## EXERCISE GOAL
Every line in the data below from the one containing "cases servesBank_unique hdata1 (hHR" down to the one containing "wdo _ hbank2", both included, must be retyped exactly; no other line is to appear.

(Dataset entries)
────
/-- R200, R207: no step faults, in any state, and no meaning does on any operands. The model's one fault is its own choice
(log entry 24): an access that asks a bank for an absent element, which each range check precludes. Two accesses answer an
absent element otherwise, and no fault is claimed of them: function 02 without its range check draws a bit (R143), and the
counter update leaves alone a slot outside the bank, which only parameters that break R12 name. -/
def Obligations.NothingFaults : Prop :=
  (∀ s : State, NeverFaults (step s)) ∧ (∀ (i : Instr) (s : State), NeverFaults (exec i s))

/-- R112: a request of fewer than 4 bytes is dropped as too short, whatever its bytes. -/
def Obligations.TooShortIsDropped : Prop :=
  ∀ (s : State) (f : List Byte), s.Offered f → f.length < 4 →
    ∃ t, step s = .next t ∧ t.outcome = some (.drop .tooShort) ∧ t.rsp = [] ∧ SameBanks s t

/-- R108: a frame that fails validation ends with an empty response and no bank written by a handler; the counters still move. -/
def Obligations.ValidationFailureIsSilent : Prop :=
  ∀ (s : State) (f : List Byte) (r : DropReason), s.Offered f → s.cfg.ok = true → validate s.slaveAddr f = some r →
    ∃ t, step s = .next t ∧ t.rsp = [] ∧ t.outcome = some (.drop r) ∧ SameBanks s t ∧ SameConfig s t ∧
      CountersMoved s t f.length 0

/-- R122: a valid frame with an illegal code is answered with the sealed exception 0x01, whatever follows the code; only the
counters change. -/
def Obligations.IllegalFunctionTransaction : Prop :=
  ∀ (s : State) (f : List Byte), s.OfferedValid f → s.cfg.ok = true → illegalCode (byteAt f 1) = true →
    ∃ t, step s = .next t ∧ t.outcome = some (.exception .illegalFunction) ∧
      t.rsp = sealFrame [f.getD 0 0, f.getD 1 0 ||| 0x80, 0x01] ∧ SameBanks s t ∧ CountersMoved s t f.length 5

/-- R203, R81: every exception response is five bytes, address, code with bit 7 set, exception code, checksum low byte first, and a
code that has bit 7 already is unchanged; every normal response has bit 7 of byte 1 clear. -/
def Obligations.ExceptionResponseShape : Prop :=
  ∀ (s t : State) (f : List Byte), s.Offered f → step s = .next t →
    (∀ c : ExceptionCode, t.outcome = some (.exception c) →
      t.rsp = sealFrame [s.slaveAddr, f.getD 1 0 ||| 0x80, c.byte] ∧ t.rsp.length = 5 ∧ marksException t.rsp = true ∧
      ((f.getD 1 0).getLsbD 7 = true → t.rsp.getD 1 0 = f.getD 1 0)) ∧
    (t.outcome = some .normal → marksException t.rsp = false)

/-- R206: exceptions are precise. The state after is the state before but for the response and the counters; no bank, no
configuration and no saved state changes. -/
def Obligations.ExceptionsArePrecise : Prop :=
  ∀ (s t : State) (f : List Byte) (c : ExceptionCode), s.Offered f → s.cfg.ok = true → step s = .next t →
    t.outcome = some (.exception c) →
    SameBanks s t ∧ SameConfig s t ∧ CountersMoved s t f.length 5 ∧
      t.rsp = sealFrame [s.slaveAddr, f.getD 1 0 ||| 0x80, c.byte]

/-- R128: the lengths of responses, by outcome and function; none is longer than 45 while function 02 has its range check. -/
def Obligations.ResponseLengths : Prop :=
  ∀ (s t : State) (f : List Byte), s.Offered f → step s = .next t →
    (s.cfg.fn02RangeCheck = true → t.rsp.length ≤ 45) ∧
    (∀ r, t.outcome = some (.drop r) → t.rsp.length = 0) ∧
    (∀ c, t.outcome = some (.exception c) → t.rsp.length = 5) ∧
    (t.outcome = some .normal →
      (byteAt f 1 ∈ [0x01, 0x02, 0x03, 0x04] → t.rsp.length = 5 + byteAt t.rsp 2) ∧
      (byteAt f 1 = 0x01 → 5 ≤ t.rsp.length ∧ t.rsp.length ≤ 8) ∧
      (byteAt f 1 = 0x02 → s.cfg.fn02RangeCheck = true → 5 ≤ t.rsp.length ∧ t.rsp.length ≤ 8) ∧
      (byteAt f 1 = 0x03 → 5 ≤ t.rsp.length ∧ t.rsp.length ≤ 25) ∧
      (byteAt f 1 = 0x04 → 7 ≤ t.rsp.length ∧ t.rsp.length ≤ 45) ∧
      (byteAt f 1 ∈ [0x05, 0x06, 0x0F, 0x10] → t.rsp.length = 8))

/-- R75, D18: the normal response of a write function is the first six bytes of the request under a fresh checksum, also for a
longer request. -/
def Obligations.EchoCopiesTheHeader : Prop :=
  ∀ (s t : State) (f : List Byte), s.OfferedValid f → step s = .next t → t.outcome = some .normal →
    byteAt f 1 ∈ [0x05, 0x06, 0x0F, 0x10] → t.rsp = sealFrame (f.take 6)

/-- R210: every transaction, whatever its outcome, moves the counters by 1, the request's length and the response's length,
modulo 2^16, and no other input register. -/
def Obligations.EveryTransactionIsCounted : Prop :=
  ∀ (s t : State) (f : List Byte), s.cfg.ok = true → s.Offered f → step s = .next t →
    CountersMoved s t f.length t.rsp.length

/-- R212, R236: a function 04 read serves the input registers as they were before its own transaction was counted, counter
slots among them, and is then counted. -/
def Obligations.CounterSelfRead : Prop :=
  ∀ (s t : State) (f : List Byte), s.OfferedValid f → s.cfg.ok = true → byteAt f 1 = 0x04 → step s = .next t →
    t.outcome = some .normal →
    ServesBank s.IR (offOf f) (qOf f) ((t.rsp.drop 3).take (2 * qOf f)) ∧ CountersMoved s t f.length (5 + 2 * qOf f)

/-- R34: the response and the banks after a request depend only on the request, the configuration and the four banks. The one
request that draws a bit for its response, function 02 without its range check on a range beyond its bank (R143), depends on
the model's count of draws besides (log entries 9 and 10). -/
def Obligations.TransactionDependsOnlyOnBanks : Prop :=
  ∀ (s1 s2 t1 t2 : State) (f : List Byte), s1.Offered f → s2.Offered f →
    s1.DO = s2.DO → s1.DI = s2.DI → s1.HR = s2.HR → s1.IR = s2.IR → s1.slaveAddr = s2.slaveAddr → s1.cfg = s2.cfg →
    (s1.cfg.fn02RangeCheck = true ∨ byteAt f 1 ≠ 0x02 ∨ offOf f + qOf f ≤ 20 ∨ s1.draws = s2.draws) →
    step s1 = .next t1 → step s2 = .next t2 →
    t1.rsp = t2.rsp ∧ t1.outcome = t2.outcome ∧ t1.DO = t2.DO ∧ t1.DI = t2.DI ∧ t1.HR = t2.HR ∧ t1.IR = t2.IR

/-! ### The whole machine -/

/-- What holds of the block between two host events still holds after any step, of any event, from any such state: R31's bound
on the response buffer, R110, R128, R201, and three clauses that are the model's own. That the block waits in COUNT with
RSP_VALID up, after a drop too, is inferred (log entries 26 and 27); that the parameters stay legal rests on the choice to
refuse a construction that breaks R11 or R12 (log entry 13). -/
def Obligations.StepKeepsInvariant : Prop :=
  ∀ s t : State, s.Inv → step s = .next t → t.Inv

/-- The invariant holds after reset, and after every construction with legal parameters. RSP_VALID down after reset, on which
its clauses about a response on offer stand, is the model's choice (log entry 23; R35 does not list it); so are the default
parameters of State.reset (log entry 5) and the empty response buffer (log entry 6). -/
def Obligations.ResetHasInvariant : Prop :=
  State.reset.Inv ∧ ∀ (addr : Byte) (p : Config.Params), p.ok = true → (State.construct addr p).Inv

/-- R22, R24, R27, R28: no step but a reset writes the discrete inputs, an input register outside the counter slots, the slave
address or the parameters. -/
def Obligations.InputsAndConfigurationAreReadOnly : Prop :=
  ∀ s t : State, step s = .next t → (∀ a p, s.host.head? ≠ some (.reset a p)) →
    t.DI = s.DI ∧ SameConfig s t ∧ ∀ k, s.cfg.isCounterSlot k = false → bankGet t.IR k = bankGet s.IR k

/-- R26: a step that is no reset changes a coil only as a normal function 05 or 15, and a holding register only as a normal
function 06 or 16. -/
def Obligations.OnlyWriteFunctionsChangeOutputs : Prop :=
  ∀ (s t : State) (e : HostEvent), step s = .next t → s.host.head? = some e → (∀ a p, e ≠ .reset a p) →
    (t.DO ≠ s.DO → ∃ f, e = .request f ∧ t.outcome = some .normal ∧ byteAt f 1 ∈ [0x05, 0x0F]) ∧
    (t.HR ≠ s.HR → ∃ f, e = .request f ∧ t.outcome = some .normal ∧ byteAt f 1 ∈ [0x06, 0x10])

/-- R217: with no host event the block keeps all its state. That a step without an event exists is the model's choice (log
entry 15). -/
def Obligations.NoEventKeepsState : Prop :=
  ∀ s : State, s.host = [] → step s = .next s
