theorem NormalEnd.sameAnswer {s1 s2 u1 u2 : State} {i : Instr} (hsame : SameBlock s1 s2)
    (hdraws : ∀ off n : Word, i = .rdi off n → s1.cfg.fn02RangeCheck = false →
      off.toNat + n.toNat ≤ capDI ∨ s1.draws = s2.draws)
    (h1 : NormalEnd s1 i u1) (h2 : NormalEnd s2 i u2) : SameAnswer u1 u2 := by
  obtain ⟨hDO, hDI, hHR, hIR, -, hcfg⟩ := id hsame
  cases h1 with
  | rdo _ hdata1 =>
    cases h2 with
    | rdo _ hdata2 =>
      cases packsBank_unique hdata1 (hDO ▸ hdata2)
      exact ⟨hDO, hHR, by simp [hsame.readBody_eq]⟩
  | rdi _ hdata1 hcheck1 =>
    cases h2 with
    | rdi _ hdata2 =>
      cases packsBank_unique hdata1 (hDI ▸ hdata2)
      exact ⟨hDO, hHR, by simp [hsame.readBody_eq]⟩
    | rdiGap _ _ hcheck2 => simp [hcfg, hcheck2] at hcheck1
  | rdiGap _ hdata1 hcheck1 =>
    cases h2 with
    | rdi _ _ hcheck2 => simp [hcfg, hcheck2] at hcheck1
    | rdiGap _ hdata2 =>
      cases packsGap_unique hDI (hdraws _ _ rfl hcheck1) hdata1 hdata2
      exact ⟨hDO, hHR, by simp [hsame.readBody_eq]⟩
  | rhr _ hdata1 =>
    cases h2 with
    | rhr _ hdata2 =>
      cases servesBank_unique hdata1 (hHR ▸ hdata2)
      exact ⟨hDO, hHR, by simp [hsame.readBody_eq]⟩
  | rir _ hdata1 =>
    cases h2 with
    | rir _ hdata2 =>
      cases servesBank_unique hdata1 (hIR ▸ hdata2)
      exact ⟨hDO, hHR, by simp [hsame.readBody_eq]⟩
  | wdo _ hbank1 =>
    cases h2 with
    | wdo _ hbank2 => exact ⟨wroteBank_unique hbank1 (hDO ▸ hbank2), hHR, by simp [hsame.echoBody_eq]⟩
  | whr _ hbank1 =>
    cases h2 with
    | whr _ hbank2 => exact ⟨hDO, wroteBank_unique hbank1 (hHR ▸ hbank2), by simp [hsame.echoBody_eq]⟩
  | wdon _ hbank1 =>
    cases h2 with
    | wdon _ hbank2 => exact ⟨wroteBank_unique hbank1 (hDO ▸ hbank2), hHR, by simp [hsame.echoBody_eq]⟩
  | whrn _ _ hbank1 =>
    cases h2 with
    | whrn _ _ hbank2 => exact ⟨hDO, wroteBank_unique hbank1 (hHR ▸ hbank2), by simp [hsame.echoBody_eq]⟩

/-! ### Two transactions of one request -/

/-- What COUNT leaves in the input registers is a function of the request's length and the response's (R210). -/
theorem inputs_of_request {s t : State} {f : List Byte} (hoff : s.Offered f) (hstep : step s = .next t) :
    t.DI = s.DI ∧
    t.IR = bankAdd (bankAdd (bankAdd s.IR s.cfg.idxReqCount 1) s.cfg.idxRxBytes f.length) s.cfg.idxTxBytes t.rsp.length := by
  obtain ⟨u, ⟨⟨hDI, hIR⟩, ⟨-, hcfg⟩, hreq, -⟩, rfl⟩ := step_request_finish hoff hstep
  exact ⟨hDI, by simp [hIR, hcfg, hreq]⟩

/-- Short of a normal end, the outcome determines the response. -/
theorem RespondsTo.eq_of_ne_normal {s : State} {fc : Byte} {o : TxOutcome} {r1 r2 : List Byte} (hne : o ≠ .normal)
    (h1 : RespondsTo s fc o r1) (h2 : RespondsTo s fc o r2) : r1 = r2 := by
  cases o with
  | normal => exact absurd rfl hne
  | exception e => rw [h1.eq_of_exception, h2.eq_of_exception]
  | drop r => rw [List.length_eq_zero_iff.mp h1.length_of_drop, List.length_eq_zero_iff.mp h2.length_of_drop]

/-- Two transactions that end normally ran the same instruction on the same banks. -/
theorem sameAnswer_of_normal {s1 s2 t1 t2 : State} {f : List Byte} (hoff1 : s1.Offered f) (hoff2 : s2.Offered f)
    (hsame : SameBlock s1 s2)
    (hdraws : s1.cfg.fn02RangeCheck = true ∨ byteAt f 1 ≠ 0x02 ∨ offOf f + qOf f ≤ 20 ∨ s1.draws = s2.draws)
    (hstep1 : step s1 = .next t1) (hstep2 : step s2 = .next t2) (hnormal1 : t1.outcome = some .normal)
    (hnormal2 : t2.outcome = some .normal) : t1.DO = t2.DO ∧ t1.HR = t2.HR ∧ t1.rsp = t2.rsp := by
  obtain ⟨rest1, i, u1, hd, hend1, rfl⟩ := step_normalEnd hoff1 hstep1 hnormal1
  obtain ⟨rest2, i2, u2, hd2, hend2, rfl⟩ := step_normalEnd hoff2 hstep2 hnormal2
  cases hd.symm.trans hd2
  have hdraws' (off n : Word) (hi : i = .rdi off n) (hcheck : s1.cfg.fn02RangeCheck = false) :
      off.toNat + n.toNat ≤ capDI ∨ s1.draws = s2.draws := by
    subst hi
    obtain ⟨-, rfl, rfl⟩ := header_of_decode hd rfl
    have hcode : byteAt f 1 = 0x02 := congrArg BitVec.toNat (fc_of_decode hd).symm
    rw [wordOf_toNat, wordOf_toNat]
    obtain htrue | hother | hrest := hdraws
    · exact absurd (htrue.symm.trans hcheck) (by decide)
    · exact absurd hcode hother
    · exact hrest
  obtain ⟨hDO, hHR, hrsp⟩ := hend1.sameAnswer (hsame.atHandler f rest1 rest2) hdraws' hend2
  exact ⟨hDO, hHR, hrsp⟩

/-- Settles O48: the order of R204 gives both the same outcome; where it is normal, they ran the same handler, and elsewhere it
determines the response and keeps the outputs. -/
theorem transactionDependsOnlyOnBanks : Obligations.TransactionDependsOnlyOnBanks := by
  intro s1 s2 t1 t2 f hoff1 hoff2 hDO hDI hHR hIR haddr hcfg hdraws hstep1 hstep2
  have hexpected : s1.expectedOutcome f = s2.expectedOutcome f := by
    rw [State.expectedOutcome, State.expectedOutcome, haddr, hcfg]
  have hout : t1.outcome = t2.outcome := by
    rw [outcome_of_request hoff1 hstep1, outcome_of_request hoff2 hstep2, hexpected]
  have hanswer : t1.DO = t2.DO ∧ t1.HR = t2.HR ∧ t1.rsp = t2.rsp := by
    by_cases hnormal : t1.outcome = some .normal
    · exact sameAnswer_of_normal hoff1 hoff2 ⟨hDO, hDI, hHR, hIR, haddr, hcfg⟩ hdraws hstep1 hstep2 hnormal
        (hout ▸ hnormal)
    · obtain ⟨o1, ho1, hrsp1⟩ := step_request_respondsTo hoff1 hstep1
      obtain ⟨o2, ho2, hrsp2⟩ := step_request_respondsTo hoff2 hstep2
      cases ho1.symm.trans (hout.trans ho2)
      have hrsp := RespondsTo.eq_of_ne_normal (fun h => hnormal (by rw [ho1, h])) hrsp1
        (hrsp2.of_sameConfig ⟨haddr.symm, hcfg.symm⟩)
      obtain ⟨u1, hend1, rfl⟩ := step_request_finish hoff1 hstep1
      obtain ⟨u2, hend2, rfl⟩ := step_request_finish hoff2 hstep2
      obtain ⟨hDO1, hHR1⟩ := hend1.outputs hnormal
      obtain ⟨hDO2, hHR2⟩ := hend2.outputs (by rwa [← State.finish_outcome, ← hout])
      exact ⟨hDO1.trans (hDO.trans hDO2.symm), hHR1.trans (hHR.trans hHR2.symm), hrsp⟩
  obtain ⟨hDO', hHR', hrsp⟩ := hanswer
  obtain ⟨hDI1, hIR1⟩ := inputs_of_request hoff1 hstep1
  obtain ⟨hDI2, hIR2⟩ := inputs_of_request hoff2 hstep2
  exact ⟨hrsp, hout, hDO', by rw [hDI1, hDI2, hDI], hHR', by rw [hIR1, hIR2, hIR, hcfg, hrsp]⟩

end Sys2Proof.Machine
end
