/-- A word that passes the well-formedness check is some operation's word (R74, R76). -/
theorem exists_encode_of_wordWellFormed {w : Byte} (h : wordWellFormed w = true) : ∃ i, w = encode i := by
  obtain ⟨⟨hrsv, h0⟩, h7⟩ : (rsvField w = 0 ∧ opField w ≠ 0) ∧ opField w ≠ 7 := by simpa [wordWellFormed] using h
  cases hop : decodeOp (opField w) with
  | none =>
    rcases (decodeOp_eq_none_iff _).1 hop with h | h
    · exact absurd (BitVec.eq_of_toNat_eq h) h0
    · exact absurd (BitVec.eq_of_toNat_eq h) h7
  | some i => exact ⟨i, (wordDecodesExactlyToItsOperation w i).1 (decode_of_decodeOp_some hrsv hop)⟩

/-- A sequence of well-formed words is the assembly of some events. -/
theorem exists_assemble_of_wordsWellFormed {ws : List Byte} (h : ∀ w ∈ ws, wordWellFormed w = true) :
    ∃ t, ws = assemble t := by
  induction ws with
  | nil => exact ⟨[], rfl⟩
  | cons w ws ih =>
    obtain ⟨hw, hws⟩ := List.forall_mem_cons.1 h
    obtain ⟨i, rfl⟩ := exists_encode_of_wordWellFormed hw
    obtain ⟨t, rfl⟩ := ih hws
    exact ⟨i :: t, rfl⟩

/-- A well-formed trace is the assembly of INIT and some events (70_reset_and_hazards.md R242). -/
theorem exists_assemble_init_of_traceWellFormed {ws : List Byte} (h : traceWellFormed ws = true) :
    ∃ t, ws = assemble (.init :: t) := by
  obtain ⟨hhead, hall⟩ : ws.head? = some (encode .init) ∧ ∀ w ∈ ws, wordWellFormed w = true := by
    simpa [traceWellFormed, encode] using h
  obtain ⟨rest, rfl⟩ := List.head?_eq_some_iff.1 hhead
  obtain ⟨t, rfl⟩ := exists_assemble_of_wordsWellFormed (List.forall_mem_cons.1 hall).2
  exact ⟨t, rfl⟩

namespace Machine

theorem hexDigit_eq_getD {n : Nat} (h : n < 16) : hexDigit n = "0123456789ABCDEF".toList.getD n ' ' := by
  revert n; decide

theorem disassemble_encode (i : Instr) : disassemble (encode i) = i.mnemonic.toList := by
  rw [disassemble, decode_encode]

theorem disassemble_of_reserved {w : Byte} {e : Reject} (h : decode w = .error e) :
    disassemble w = ".byte 0x".toList ++ [hexDigit (w.toNat / 16), hexDigit (w.toNat % 16)] := by
  rw [disassemble, h]

/-- Settles O5: the text of P1 is assembled by evaluation, and the two hexadecimal digits of a byte are below 16. -/
theorem traceTextAssemblesToItsBytes : Obligations.TraceTextAssemblesToItsBytes := by
  refine ⟨by decide, expand_rep, rfl, ?_, fun w e h => ?_⟩
  · exact List.map_congr_left (f := disassemble ∘ encode) (l := [.init, .pulse, .tick, .pwmclk, .sample, .svc])
      fun i _ => disassemble_encode i
  · rw [disassemble_of_reserved h, hexDigit_eq_getD (by omega), hexDigit_eq_getD (by omega)]

end Machine

end Sys2Proof
end

section
/-! The step and the queue (00_scope.md R7, 30_encoding.md R70 to R76). -/

namespace Sys2Proof.Machine

variable {s t : State} {i : Instr} {v : Verdict} {ws : List Byte}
────
## RESULT FOR THIS EXERCISE
      cases servesBank_unique hdata1 (hHR ▸ hdata2)
      exact ⟨hDO, hHR, by simp [hsame.readBody_eq]⟩
  | rir _ hdata1 =>
    cases h2 with
    | rir _ hdata2 =>
      cases servesBank_unique hdata1 (hIR ▸ hdata2)
      exact ⟨hDO, hHR, by simp [hsame.readBody_eq]⟩
  | wdo _ hbank1 =>
    cases h2 with
    | wdo _ hbank2 => exact ⟨wroteBank_unique hbank1 (hDO ▸ hbank2), hHR, by simp [hsame.echoBody_eq]⟩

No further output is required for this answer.